Since 2008, the standard has allowed up to 75 parts of ozone per billion parts of air. The staff report recommends between 60 and 70 parts per billion.
The report says it will provide more health protection for higher risk populations, including the elderly, very young, outdoor workers and people with asthma and lung disease. And it estimated that there are tens of millions, if not more than 100 million people, in that at-risk category.
'While the costs may be significant, the costs of inaction, including billions of dollars of health and welfare impacts are overwhelming.' - Bill Becker, National Association of Clean Air Agencies
When the agency tried to make a similar rule a few years ago, it estimated it would cost up to $90 billion a year, making it one of the most expensive environmental regulations ever proposed. After industry and Republicans in Congress criticized it, President Barack Obama withdrew it in 2011.
Ross Eisenberg, a vice-president at the National Association of Manufacturers, said Friday the rule that staff recommends would cost up to $270 billion a year. In a written statement, he said "the current standard of 75 parts per billion protects public health" and added that there is much "financial risk evident in this new regulation."
Industry for four decades has exaggerated the costs of cleaning up air, countered Frank O'Donnell, president of Clean Air Watch, saying the current rule is too weak.
"EPA's ultimate decision is literally a matter of life and death," said Bill Becker, executive director of the National Association of Clean Air Agencies, which represents state and local air regulators.

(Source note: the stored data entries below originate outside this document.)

-- ==== Sys2Proof/Tests/Slice0.lean ====
section
/-!
SUPPORT. Tests: ill-formed commands that the checks refuse, numbers of the spec's own tables and worked examples, single
steps, and for every statement with hypotheses a witness that states and operands meet them, clause by clause.
-/

namespace Sys2Proof.Tests

open Sys2Proof.Machine

set_option maxRecDepth 20000

/-- The device after its boot, with no other command executed. -/
def up : State := { State.reset with boot := { State.reset.boot with stage := 6 } }

/-- A packet of the manager from ring 0 of its function. -/
def pk (target : Nat) (ws : List Nat) : Packet :=
  { inst := 0, src := .sq 0 0 0, seq := 1, barrier := false, barrierAll := false, interim := false, notify := false,
    target := target, basegen := 0, words := ws.map w32 }

/-- A packet of instance `n` from ring 1 of function `n`. -/
def gk (n target : Nat) (ws : List Nat) : Packet := { pk target ws with inst := n, src := .sq 0 n 1 }

/-! ### Well-formedness -/

/-- A packet whose TARGET does not fit its field, an error record, and work of the Roaster that does nothing. -/
def badPacket : Packet := pk 0x10000 []
def err (code severity unit inst detail : Nat) : ErrArg :=
  { code := code, severity := severity, unit := unit, inst := inst, seq := 0, detail := detail }
def emptyWork : GpuWork := { accesses := [], descs := [], samples := [], outOfRange := 0, splits := 0 }

/-- An ill-formed packet for each of its checks (R105), and a packet at the bounds. -/
theorem test_wf_packet :
    (packetOk (gk 17 0 []) || packetOk { pk 0 [] with src := .sq 4 0 0 } || packetOk { pk 0 [] with src := .sq 0 17 0 } ||
      packetOk { pk 0 [] with src := .sq 0 0 4 } || packetOk { pk 0 [] with src := .mgmt 8 } || packetOk badPacket) = false ∧
      packetOk { pk 0xFFFF [0] with inst := 16, src := .sq 3 16 3 } = true := by decide

/-- A payload of more than 4,076 bytes (R105), and packets and accesses of more than 4,096 bytes. -/
theorem test_wf_lengths : (Instr.nop { pk 0 [] with words := List.replicate 1020 0 }).wellFormed = false ∧
    (Instr.packetAccept 0 0 0 (List.replicate 4097 0)).wellFormed = false ∧
    (Instr.mctpIbnovMessage 0 false (List.replicate 4097 0)).wellFormed = false ∧
    (Instr.hpdRise 0 (List.replicate 4097 0)).wellFormed = false ∧
    (Instr.hostBar2Access 0 0 0 (.write (List.replicate 4097 0))).wellFormed = false := by
  simp [Instr.wellFormed, packetOk, bytesOk, accessOk]

/-- Commands with one operand one past its range, part 1. -/
theorem test_wf_refused_1 : (
    [.sqTailDoorbell 4 16 3 0xffffffff, .sqTailDoorbell 3 17 3 0xffffffff, .sqTailDoorbell 3 16 4 0xffffffff,
     .sqTailDoorbell 3 16 3 0x100000000, .sqResume 4 16 3, .sqResume 3 17 3, .sqResume 3 16 4,
     .ringSizeWrite 4 16 5 0xffffffffffffffff, .ringSizeWrite 3 17 5 0xffffffffffffffff,
     .ringSizeWrite 3 16 6 0xffffffffffffffff, .ringSizeWrite 3 16 5 0x10000000000000000,
     .ringHeadWrite 4 16 false 0xffffffffffffffff, .ringHeadWrite 3 17 false 0xffffffffffffffff,
     .ringHeadWrite 3 16 false 0x10000000000000000, .evtMaskWrite 4 16 3 0xffffffffffffffff,
     .evtMaskWrite 3 17 3 0xffffffffffffffff, .evtMaskWrite 3 16 4 0xffffffffffffffff,
     .evtMaskWrite 3 16 3 0x10000000000000000, .devTimeLowRead 4 16, .devTimeLowRead 3 17, .bar0BadAccess 4 16 false,
     .bar0BadAccess 3 17 false, .registerWrite 4 16 0xffff 0xffffffffffffffff, .registerWrite 3 17 0xffff 0xffffffffffffffff,
     .registerWrite 3 16 0x10000 0xffffffffffffffff, .registerWrite 3 16 0xffff 0x10000000000000000,
     .hostBar2Access 4 16 0xffffffffffffffff (.read 4096), .hostBar2Access 3 17 0xffffffffffffffff (.read 4096),
     .hostBar2Access 3 16 0x10000000000000000 (.read 4096), .hostBar2Access 3 16 0xffffffffffffffff (.read 0),
     .hostBar2Access 3 16 0xffffffffffffffff (.read 4097), .hostBar2Access 3 16 0xffffffffffffffff (.write []),
     .hostBar4Access 4 16 0xffffffffffffffff (.read 4096), .hostBar4Access 3 17 0xffffffffffffffff (.read 4096),
     .hostBar4Access 3 16 0x10000000000000000 (.read 4096), .hostBar4Access 3 16 0xffffffffffffffff (.read 0),
     .hostBar4Access 3 16 0xffffffffffffffff (.read 4097), .hostBar4Access 3 16 0xffffffffffffffff (.write []),
     .hostAtomicop 4 16 5 0xffffffffffffffff .fetchAdd false 0, .hostAtomicop 3 17 5 0xffffffffffffffff .fetchAdd false 0,
     .hostAtomicop 3 16 6 0xffffffffffffffff .fetchAdd false 0, .hostAtomicop 3 16 5 0x10000000000000000 .fetchAdd false 0,
     .eicSourceEdge 512, .eicClaim 5, .eicComplete 5 511, .eicComplete 4 512, .eicPendWithdraw 5 511, .eicPendWithdraw 4 512,
     .mailboxFullSet false 16 (List.replicate 64 0), .mailboxFullSet false 15 (List.replicate 65 0),
     .gatewayCall 4 15 63 0xFF (List.replicate 64 0) (some (pk 0 [])) 0xffff,
     .gatewayCall 3 16 63 0xFF (List.replicate 64 0) (some (pk 0 [])) 0xffff,
     .gatewayCall 3 15 64 0xFF (List.replicate 64 0) (some (pk 0 [])) 0xffff,
     .gatewayCall 3 15 63 17 (List.replicate 64 0) (some (pk 0 [])) 0xffff,
     .gatewayCall 3 15 63 0xFE (List.replicate 64 0) (some (pk 0 [])) 0xffff,
     .gatewayCall 3 15 63 0x100 (List.replicate 64 0) (some (pk 0 [])) 0xffff,
     .gatewayCall 3 15 63 0xFF (List.replicate 65 0) (some (pk 0 [])) 0xffff,
     .gatewayCall 3 15 63 0xFF (List.replicate 64 0) (some badPacket) 0xffff,
     .gatewayCall 3 15 63 0xFF (List.replicate 64 0) (some (pk 0 [])) 0x10000, .gatewayReturn 16 (List.replicate 64 0),
     .gatewayReturn 15 (List.replicate 65 0), .gatewayTimeout 16]
    : List Instr).all (fun i => !i.wellFormed) = true := by decide

/-- Commands with one operand one past its range, part 2. -/
theorem test_wf_refused_2 : (
    [.packetAccept 4 16 3 [], .packetAccept 3 17 3 [], .packetAccept 3 16 4 [], .replyWrite (.fn 4 0), .replyWrite (.fn 0 17),
     .eventWrite 4 16, .eventWrite 3 17, .smbusTransaction (List.replicate 261 0), .mctpIbnovMessage 8 false [],
     .basicRegisterRead 256 0, .basicRegisterWrite 256 (List.replicate 256 0), .basicRegisterWrite 255 (List.replicate 257 0),
     .recoveryStart 8, .recoveryData (List.replicate 257 0), .setEndpointId 4 255, .setEndpointId 3 256,
     .getMctpVersionSupport 256, .getVendorDefinedMessageSupport 256, .errorUnsupportedCmd 256, .mctpMessageTimeout 8,
     .functionLevelReset 4 16, .functionLevelReset 3 17, .busMasterEnableCleared 4 16, .busMasterEnableCleared 3 17,
     .vfEnableCleared 4 false 0xffff, .vfEnableCleared 3 false 0x10000, .perstNAsserted 4, .perstNDeasserted 4, .hostLinkUp 4,
     .hostLinkDown 4, .configRequest 4 16 .read 0xffffffffffffffff, .configRequest 3 17 .read 0xffffffffffffffff,
     .configRequest 3 16 .read 0x10000000000000000, .quiesceDrained 17, .quiesceDrained 0xFE, .quiesceDrained 0x100,
     .freezeSaved 17, .freezeSaved 0xFE, .freezeSaved 0x100, .resetScrubbed 17, .resetScrubbed 0xFE, .resetScrubbed 0x100,
     .autoreset 17, .autoreset 0xFE, .autoreset 0x100, .drainBoundExpiry 17 [], .drainBoundExpiry 0xFE [],
     .drainBoundExpiry 0x100 [], .wedgedEngineFree 0x10000, .wedgedEngineFree 0xFF00, .ledgerFact 0x10000 0xffff,
     .ledgerFact 0xFF00 0xffff, .ledgerFact 0x0000 0x10000, .ledgerFactCleared 0x10000, .ledgerFactCleared 0xFF00,
     .settled 0x10000, .settled 0xFF00, .loopConstrained 0x10000 31, .loopConstrained 0xFF00 31, .loopConstrained 0x0000 32,
     .neighbourRefresh 8 0 0, .requestPromoted 8 0]
    : List Instr).all (fun i => !i.wellFormed) = true := by decide

/-- Commands with one operand one past its range, part 3. -/
theorem test_wf_refused_3 : (
    [.dramRetrain 8 false, .dramEccError 8 false 3 0xFF 0xffffffffff, .dramEccError 7 false 4 0xFF 0xffffffffff,
     .dramEccError 7 false 3 17 0xffffffffff, .dramEccError 7 false 3 0xFE 0xffffffffff,
     .dramEccError 7 false 3 0x100 0xffffffffff, .dramEccError 7 false 3 0xFF 0x10000000000, .spadEccUncorr 2048 4095,
     .spadEccUncorr 2047 4096, .copyPacketStart 17 0xffffffff, .copyPacketStart 0xFE 0xffffffff,
     .copyPacketStart 0x100 0xffffffff, .copyPacketStart 0xFF 0x100000000, .copyDescriptorDone 8 [], .hostCompletionError 8 0,
     .hostCompletionTimeout 8 0, .busTimeout 17 0x0000 0x0000 false 0, .busTimeout 0xFE 0x0000 0x0000 false 0,
     .busTimeout 0x100 0x0000 0x0000 false 0, .busTimeout 0xFF 0x10000 0x0000 false 0, .busTimeout 0xFF 0xFF00 0x0000 false 0,
     .busTimeout 0xFF 0x0000 0x10000 false 0, .busTimeout 0xFF 0x0000 0xFF00 false 0, .gateRequest 0x10000 false,
     .gateRequest 0xFF00 false, .writeWindowClosed 17 0xffffffff, .writeWindowClosed 0xFE 0xffffffff,
     .writeWindowClosed 0x100 0xffffffff, .writeWindowClosed 0xFF 0x100000000, .shaderCompileDone 17 0xffffffff 0 [] 0,
     .shaderCompileDone 0xFE 0xffffffff 0 [] 0, .shaderCompileDone 0x100 0xffffffff 0 [] 0,
     .shaderCompileDone 0xFF 0x100000000 0 [] 0, .compileAbandoned 17 0xffffffff, .compileAbandoned 0xFE 0xffffffff,
     .compileAbandoned 0x100 0xffffffff, .compileAbandoned 0xFF 0x100000000, .submitStart 17 3 emptyWork,
     .submitStart 0xFE 3 emptyWork, .submitStart 0x100 3 emptyWork, .submitStart 0xFF 4 emptyWork, .preemptRequest 16,
     .clusterFree 16, .hopperFault 17 3 0, .hopperFault 0xFE 3 0, .hopperFault 0x100 3 0, .hopperFault 0xFF 4 0,
     .hopperGrantWaitExpiry 17 3, .hopperGrantWaitExpiry 0xFE 3, .hopperGrantWaitExpiry 0x100 3, .hopperGrantWaitExpiry 0xFF 4,
     .hopperFlushed 17 3, .hopperFlushed 0xFE 3, .hopperFlushed 0x100 3, .hopperFlushed 0xFF 4, .binTileDone 17 3 0 false [],
     .binTileDone 0xFE 3 0 false [], .binTileDone 0x100 3 0 false [], .binTileDone 0xFF 4 0 false [],
     .workgroupTimeLimit 17 3 15, .workgroupTimeLimit 0xFE 3 15, .workgroupTimeLimit 0x100 3 15]
    : List Instr).all (fun i => !i.wellFormed) = true := by decide

/-- Commands with one operand one past its range, part 4. -/
theorem test_wf_refused_4 : (
    [.workgroupTimeLimit 0xFF 4 15, .workgroupTimeLimit 0xFF 3 16, .submitComplete 17 3 emptyWork,
     .submitComplete 0xFE 3 emptyWork, .submitComplete 0x100 3 emptyWork, .submitComplete 0xFF 4 emptyWork,
     .clusterOffline 16 0, .frameStart 8, .latchLine 8, .bandWindowOpen 8 255, .bandWindowOpen 7 256, .bandScanoutEnd 8,
     .scanoutUnderrun 8 0xffff 0xffff, .scanoutUnderrun 7 0x10000 0xffff, .scanoutUnderrun 7 0xffff 0x10000,
     .scanoutRelease 17 0xffffffff, .scanoutRelease 0xFE 0xffffffff, .scanoutRelease 0x100 0xffffffff,
     .scanoutRelease 0xFF 0x100000000, .lineMatch 8 0xffff, .lineMatch 7 0x10000, .frameDone 8, .vblankStart 8 0,
     .quietWindow 8 false, .pixelPllLocked 8, .pixHeld 8, .pixRelockAttempt 8 false, .pixOfflineRetry 8 false,
     .pixUnlockAtStop 8, .regionMonFrame 128, .regionMonMissing 128, .hpdLow 0x10000, .hpdLow 0xFF00, .hpdIrq 0x10000 false,
     .hpdIrq 0xFF00 false, .hpdRise 0x10000 [], .hpdRise 0xFF00 [], .linkTrainingDone 0x10000 false 4 0,
     .linkTrainingDone 0xFF00 false 4 0, .linkTrainingDone 0x0000 false 5 0, .trainRetry 0x10000, .trainRetry 0xFF00,
     .panelSequenceStep 0x10000, .panelSequenceStep 0xFF00, .touchPanelStart 4 0 [] [] [], .touchBurst 4 0,
     .touchFrame 4 [] [], .touchLong 4 255, .touchLong 3 256, .touchAbsorbed 4, .gloveModeExit 4, .wetExit 4,
     .steepWakeScan 4 [], .effectStart 8 0 false 0 0, .effectDone 8, .hvFault 4 0 0, .forceSample 8 0, .bufferDone 32,
     .streamXrun 32 0, .streamStart 32, .toneEnd 8, .audioClip 24 []]
    : List Instr).all (fun i => !i.wellFormed) = true := by decide

/-- Commands with one operand one past its range, part 5. -/
theorem test_wf_refused_5 : (
    [.limiterStep 24 0 0, .sunLoopStep 8 none, .colourGuardStep 8, .refreshDerating 8 0, .secViolation 0x10000 0xFF false 0,
     .secViolation 0xFF00 0xFF false 0, .secViolation 0x0000 17 false 0, .secViolation 0x0000 0xFE false 0,
     .secViolation 0x0000 0x100 false 0, .pllHoldover 4, .refclkHealthy 4 0, .refSwitchBack 4, .pllUnlock 31,
     .pllRelockAttempt 31 false, .wakeSource 8 0 0, .hostWake 4, .shelfExit 8 0 false, .supplySag 0 0 false false,
     .supplySag 4 0 false false, .railFall 4 0, .errorRecord (some (err 0x10000 0 0 0 0)), .errorRecord (some (err 0 5 0 0 0)),
     .errorRecord (some (err 0 0 0x10000 0 0)), .errorRecord (some (err 0 0 0 17 0)),
     .errorRecord (some (err 0 0 0 0 (2 ^ 256))), .boot 16 (some 7) false, .boot 15 (some 0) false, .boot 15 (some 8) false,
     .bootNoReference (some 0), .bootNoReference (some 8), .flashSfdpTimeout 16, .refillDeferredTaken 8 0x0000,
     .refillDeferredTaken 7 0x10000, .refillDeferredTaken 7 0xFF00, .eicEnableWrite 5 511 false, .eicEnableWrite 4 512 false,
     .eicRouteWrite 512 4, .eicRouteWrite 511 5]
    : List Instr).all (fun i => !i.wellFormed) = true := by decide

"While the costs may be significant, the costs of inaction, including billions of dollars of health and welfare impacts are overwhelming."
A 2011 EPA study looked at the history of air pollution regulations and found that the benefit of clean air in better health and reduced deaths "vastly exceeds" the costs of air pollution rules going back to 1990. It said that by the year 2020, overall costs of air pollution rules would be $65 billion a year, while savings would be worth almost $2 trillion a year.
Federal law requires that air quality rules be updated every five years. A federal judge ordered the EPA to have a new rule by December after environmental groups sued to get the government to tighten existing rules.